═════ Record extracts
-- ==== Sys2Proof/Laws/Keeps/HostPort.lean ====
section
/-! SUPPORT. What the operations of Machine/HostPort.lean leave alone. -/
namespace Sys2Proof.Machine
open Sys2Proof
set_option linter.unusedSimpArgs false

theorem State.refuseBar4_keeps {kl kf : Bool} {kb : State} (s : State) (status : Nat) (read : Bool)
    (hk : Keeps kl kf kb s) : Keeps kl kf kb (State.refuseBar4 s status read) := by
  unfold State.refuseBar4
  repeat' (first
    | intro _
    | with_reducible assumption
    | with_reducible apply State.countRefusal_keeps
    | with_reducible apply State.emit_keeps
    | with_reducible apply State.note_keeps
    | with_reducible apply State.read_keeps
    | with_reducible apply Keeps.ite
    | split
    | dsimp only [id]
    | simp only [Keeps.upd, State.modPci])

theorem bar4Effect_keeps {kl kf : Bool} {kb : State} (t : Nat) (off : Nat) (n : Nat) (x : OuterAccess) (s0 : State)
    (hk : Keeps kl kf kb (s0.at t)) : Keeps kl kf kb (bar4Effect t off n x s0) := by
  unfold bar4Effect
  repeat' (first
    | intro _
    | with_reducible assumption
    | with_reducible apply State.emit_keeps
    | with_reducible apply State.read_keeps
    | with_reducible apply State.readMeet_keeps
    | with_reducible apply State.refuseBar4_keeps
    | with_reducible apply State.write_keeps
    | with_reducible apply State.writeRaw_keeps
    | with_reducible apply Keeps.ite
    | split
    | dsimp only [id]
    | simp only [Keeps.upd, State.modPci])

theorem execBar4Access_keeps {kl kf : Bool} (t : Nat) (off : Nat) (n : Nat) (x : OuterAccess) (s : State) :
    ∃ s1, execBar4Access t off n x s = .next s1 ∧ Keeps kl kf (s.at t) s1 := by
  refine ⟨_, rfl, ?_⟩
  repeat' (first
    | intro _
    | (with_reducible first | exact Keeps.refl _ _ _ | assumption)
    | with_reducible apply bar4Effect_keeps)

theorem State.writeBar4Base_keeps {kl kf : Bool} {kb : State} (s : State) (v : Nat)
    (hk : Keeps kl kf kb s) : Keeps kl kf kb (State.writeBar4Base s v) := by
  unfold State.writeBar4Base
  repeat' (first
    | intro _
    | with_reducible assumption
    | with_reducible apply State.discardWrite_keeps
    | with_reducible apply Keeps.ite
    | split
    | dsimp only [id]
    | simp only [Keeps.upd, State.modPci])

theorem execPciBar4BaseWrite_keeps {kl kf : Bool} (t : Nat) (v : Nat) (s : State) :
    ∃ s1, execPciBar4BaseWrite t v s = .next s1 ∧ Keeps kl kf (s.at t) s1 := by
  refine ⟨_, rfl, ?_⟩
  repeat' (first
    | intro _
    | (with_reducible first | exact Keeps.refl _ _ _ | assumption)
    | with_reducible apply State.writeBar4Base_keeps
    | with_reducible apply Keeps.ite)

theorem State.clearCauses_keeps {kl kf : Bool} {kb : State} (s : State) (hi : Bool) (mask : Nat)
    (hk : Keeps kl kf kb s) : Keeps kl kf kb (State.clearCauses s hi mask) := by
  unfold State.clearCauses
  repeat' (first
    | intro _
    | with_reducible assumption
    | with_reducible apply Keeps.foldl
    | with_reducible apply Keeps.ite
    | split
    | dsimp only [id]
    | simp only [Keeps.upd, State.modPci])

theorem execPciIntStatusClear_keeps {kl kf : Bool} (t : Nat) (hi : Bool) (mask : Nat) (s : State) :
    ∃ s1, execPciIntStatusClear t hi mask s = .next s1 ∧ Keeps kl kf (s.at t) s1 := by
  refine ⟨_, rfl, ?_⟩
  repeat' (first
    | intro _
    | (with_reducible first | exact Keeps.refl _ _ _ | assumption)
    | with_reducible apply State.clearCauses_keeps
    | with_reducible apply Keeps.ite)

theorem State.writeMsix_keeps {kl kf : Bool} {kb : State} (s : State) (off : Nat) (v : Nat)
    (hk : Keeps kl kf kb s) : Keeps kl kf kb (State.writeMsix s off v) := by
  unfold State.writeMsix
  repeat' (first
    | intro _
    | with_reducible assumption
    | with_reducible apply State.sendPending_keeps
    | with_reducible apply Keeps.ite
    | split
    | dsimp only [id]
    | simp only [Keeps.upd, State.modPci])

theorem State.hostWrite0_keeps {kl kf : Bool} {kb : State} (s : State) (off : Nat) (v : Nat)
    (hk : Keeps kl kf kb s) : Keeps kl kf kb (State.hostWrite0 s off v) := by
  unfold State.hostWrite0
  repeat' (first
    | intro _
    | with_reducible assumption
    | with_reducible apply State.clearCauses_keeps
    | with_reducible apply State.refuseWrite_keeps
    | with_reducible apply State.writeBar4Base_keeps
    | with_reducible apply State.writeMsix_keeps
    | with_reducible apply Keeps.ite
    | split
    | dsimp only [id]
    | simp only [Keeps.upd, State.modPci])

theorem State.hostWrite2_keeps {kl kf : Bool} {kb : State} (s : State) (off : Nat) (v : Nat)
    (hk : Keeps kl kf kb s) : Keeps kl kf kb (State.hostWrite2 s off v) := by
  unfold State.hostWrite2
  repeat' (first
    | intro _
    | with_reducible assumption
    | with_reducible apply State.clearEnable_keeps
    | with_reducible apply State.discardWrite_keeps
    | with_reducible apply State.ringDoorbell_keeps
    | with_reducible apply State.setEnable_keeps
    | with_reducible apply State.writeRspHead_keeps
    | with_reducible apply Keeps.ite
    | split
    | dsimp only [id]
    | simp only [Keeps.upd, State.modPair, State.modPci])

theorem State.hostWrite_keeps {kl kf : Bool} {kb : State} (s : State) (page : Bool) (off : Nat) (b : Bytes)
    (hk : Keeps kl kf kb s) : Keeps kl kf kb (State.hostWrite s page off b) := by
  unfold State.hostWrite
  repeat' (first
    | intro _
    | with_reducible assumption
    | with_reducible apply State.discardWrite_keeps
    | with_reducible apply State.hostWrite0_keeps
    | with_reducible apply State.hostWrite2_keeps
    | with_reducible apply Keeps.ite)

theorem State.hostReadWord_keeps {kl kf : Bool} {kb : State} (s : State) (page : Bool) (off : Nat)
    (hk : Keeps kl kf kb s) : Keeps kl kf kb (State.hostReadWord s page off).2 := by
  unfold State.hostReadWord
  repeat' (first
    | intro _
    | with_reducible assumption
    | with_reducible apply Keeps.ite
    | split
    | dsimp only [id]
    | simp only [Keeps.upd])

theorem State.hostRead_keeps {kl kf : Bool} {kb : State} (s : State) (page : Bool) (off : Nat) (n : Nat)
    (hk : Keeps kl kf kb s) : Keeps kl kf kb (State.hostRead s page off n) := by
  unfold State.hostRead
  repeat' (first
    | intro _
    | with_reducible assumption
    | with_reducible apply State.emit_keeps
    | with_reducible apply State.hostReadWord_keeps
    | with_reducible apply Keeps.ite
    | split
    | dsimp only [id]
    | simp only [Keeps.upd])

theorem State.sizeBar4_keeps {kl kf : Bool} {kb : State} (s : State) (k : Nat)
    (hk : Keeps kl kf kb s) : Keeps kl kf kb (State.sizeBar4 s k) := by
  unfold State.sizeBar4
  repeat' (first
    | intro _
    | with_reducible assumption
    | with_reducible apply Keeps.ite
    | split
    | dsimp only [id]
    | simp only [Keeps.upd, State.modPci])

theorem State.prtCommit_keeps {kl kf : Bool} {kb : State} (s : State) (v : Nat)
    (hk : Keeps kl kf kb s) : Keeps kl kf kb (State.prtCommit s v) := by
  unfold State.prtCommit
  repeat' (first
    | intro _
    | with_reducible assumption
    | with_reducible apply Keeps.foldl
    | with_reducible apply Keeps.ite
    | split
    | dsimp only [id]
    | simp only [Keeps.upd])

theorem execPrtCommit_keeps {kl kf : Bool} (t : Nat) (v : Nat) (s : State) :
    ∃ s1, execPrtCommit t v s = .next s1 ∧ Keeps kl kf (s.at t) s1 := by
  refine ⟨_, rfl, ?_⟩
  repeat' (first
    | intro _
    | (with_reducible first | exact Keeps.refl _ _ _ | assumption)
    | with_reducible apply State.prtCommit_keeps
    | with_reducible apply Keeps.ite)

theorem State.firmwareWrite_keeps {kl kf : Bool} {kb : State} (s : State) (off : Nat) (v : Nat)
    (hk : Keeps kl kf kb s) : Keeps kl kf kb (State.firmwareWrite s off v) := by
  unfold State.firmwareWrite
  repeat' (first
    | intro _
    | with_reducible assumption
    | with_reducible apply State.emit_keeps
    | with_reducible apply State.prtCommit_keeps
    | with_reducible apply State.setCache_keeps
    | with_reducible apply Keeps.ite
    | split
    | dsimp only [id]
    | simp only [Keeps.upd, State.modPort, State.modRfe])

theorem registerWriteEffect_keeps {kl kf : Bool} {kb : State} (t : Nat) (host : Bool) (space : RegSpace) (off : Nat) (x : RegAccess) (s0 : State)
    (hk : Keeps kl kf kb (s0.at t)) : Keeps kl kf kb (registerWriteEffect t host space off x s0) := by
  unfold registerWriteEffect
  repeat' (first
    | intro _
    | with_reducible assumption
    | with_reducible apply State.calOff_keeps
    | with_reducible apply State.emit_keeps
    | with_reducible apply State.firmwareWrite_keeps
    | with_reducible apply State.hostRead_keeps
    | with_reducible apply State.hostWrite_keeps
    | with_reducible apply State.read_keeps
    | with_reducible apply State.sizeBar4_keeps
    | with_reducible apply State.write_keeps
    | with_reducible apply Keeps.ite
    | split
    | dsimp only [id]
    | simp only [Keeps.upd])

theorem execRegisterWrite_keeps {kl kf : Bool} (t : Nat) (host : Bool) (space : RegSpace) (off : Nat) (x : RegAccess) (s : State) :
    ∃ s1, execRegisterWrite t host space off x s = .next s1 ∧ Keeps kl kf (s.at t) s1 := by
  refine ⟨_, rfl, ?_⟩
  repeat' (first
    | intro _
    | (with_reducible first | exact Keeps.refl _ _ _ | assumption)
    | with_reducible apply registerWriteEffect_keeps)

theorem execMbxEnable_keeps {kl kf : Bool} (t : Nat) (p : Nat) (v : Nat) (s : State) :
    ∃ s1, execMbxEnable t p v s = .next s1 ∧ Keeps kl kf (s.at t) s1 := by
  refine ⟨_, rfl, ?_⟩
  repeat' (first
    | intro _
    | (with_reducible first | exact Keeps.refl _ _ _ | assumption)
    | with_reducible apply State.setEnable_keeps
    | with_reducible apply Keeps.ite)

theorem execMbxDisable_keeps {kl kf : Bool} (t : Nat) (p : Nat) (v : Nat) (s : State) :
    ∃ s1, execMbxDisable t p v s = .next s1 ∧ Keeps kl kf (s.at t) s1 := by
  refine ⟨_, rfl, ?_⟩
  repeat' (first
    | intro _
    | (with_reducible first | exact Keeps.refl _ _ _ | assumption)
    | with_reducible apply State.clearEnable_keeps
    | with_reducible apply Keeps.ite)

theorem execMbxReqDoorbell_keeps {kl kf : Bool} (t : Nat) (p : Nat) (tail : Nat) (writes : List (Nat × Bytes)) (s : State) :
    ∃ s1, execMbxReqDoorbell t p tail writes s = .next s1 ∧ Keeps kl kf (s.at t) s1 := by
  refine ⟨_, rfl, ?_⟩
  repeat' (first
    | intro _
    | (with_reducible first | exact Keeps.refl _ _ _ | assumption)
    | with_reducible apply Keeps.foldl
    | with_reducible apply State.hostPut_keeps
    | with_reducible apply State.ringDoorbell_keeps
    | with_reducible apply Keeps.ite)

theorem execMbxRspHeadWrite_keeps {kl kf : Bool} (t : Nat) (p : Nat) (head : Nat) (s : State) :
    ∃ s1, execMbxRspHeadWrite t p head s = .next s1 ∧ Keeps kl kf (s.at t) s1 := by
  refine ⟨_, rfl, ?_⟩
  repeat' (first
    | intro _
    | (with_reducible first | exact Keeps.refl _ _ _ | assumption)
    | with_reducible apply State.writeRspHead_keeps
    | with_reducible apply Keeps.ite)

theorem requestTakeEffect_keeps {kl kf : Bool} {kb : State} (t : Nat) (s0 : State)
    (hk : Keeps kl kf kb (s0.at t)) : Keeps kl kf kb (requestTakeEffect t s0) := by
  unfold requestTakeEffect
  repeat' (first
    | intro _
    | with_reducible assumption
    | with_reducible apply State.answer_keeps
    | with_reducible apply Keeps.ite
    | split
    | dsimp only [id]
    | simp only [Keeps.upd, State.modPair, State.modPci])

theorem execMailboxRequestTake_keeps {kl kf : Bool} (t : Nat) (s : State) :
    ∃ s1, execMailboxRequestTake t s = .next s1 ∧ Keeps kl kf (s.at t) s1 := by
  refine ⟨_, rfl, ?_⟩
  repeat' (first
    | intro _
    | (with_reducible first | exact Keeps.refl _ _ _ | assumption)
    | with_reducible apply requestTakeEffect_keeps)

theorem completionTimeoutEffect_keeps {kl kf : Bool} {kb : State} (t : Nat) (w : HostWait) (s0 : State)
    (hk : Keeps kl kf kb (s0.at t)) : Keeps kl kf kb (completionTimeoutEffect t w s0) := by
  unfold completionTimeoutEffect
  repeat' (first
    | intro _
    | with_reducible assumption
    | with_reducible apply State.dmaFault_keeps
    | with_reducible apply State.stopPair_keeps
    | with_reducible apply State.write_keeps
    | with_reducible apply Keeps.ite
    | split
    | dsimp only [id]
    | simp only [Keeps.upd, State.modDma])

theorem execPcieCompletionTimeout_keeps {kl kf : Bool} (t : Nat) (w : HostWait) (s : State) :
    ∃ s1, execPcieCompletionTimeout t w s = .next s1 ∧ Keeps kl kf (s.at t) s1 := by
  refine ⟨_, rfl, ?_⟩
  repeat' (first
    | intro _
    | (with_reducible first | exact Keeps.refl _ _ _ | assumption)
    | with_reducible apply completionTimeoutEffect_keeps)

theorem execD3hotEntry_keeps {kl kf : Bool} (t : Nat) (s : State) :
    ∃ s1, execD3hotEntry t s = .next s1 ∧ Keeps kl kf (s.at t) s1 := by
  refine ⟨_, rfl, ?_⟩
  repeat' (first
    | intro _
    | (with_reducible first | exact Keeps.refl _ _ _ | assumption)
    | with_reducible apply Keeps.ite
    | split
    | dsimp only [id]
    | simp only [Keeps.upd, State.modPci])

theorem execD0Return_keeps {kl kf : Bool} (t : Nat) (s : State) :
    ∃ s1, execD0Return t s = .next s1 ∧ Keeps kl kf (s.at t) s1 := by
  refine ⟨_, rfl, ?_⟩
  repeat' (first
    | intro _
    | (with_reducible first | exact Keeps.refl _ _ _ | assumption)
    | with_reducible apply State.deliverHeld_keeps
    | with_reducible apply State.sendPending_keeps
    | with_reducible apply Keeps.ite
    | split
    | dsimp only [id]
    | simp only [Keeps.upd, State.modPci])

end Sys2Proof.Machine
end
══════════
** What you are asked to do **
Only lines that include "Machine" belong in the answer; copy all of them from the listing.

** Output below **
/-! SUPPORT. What the operations of Machine/HostPort.lean leave alone. -/
namespace Sys2Proof.Machine
end Sys2Proof.Machine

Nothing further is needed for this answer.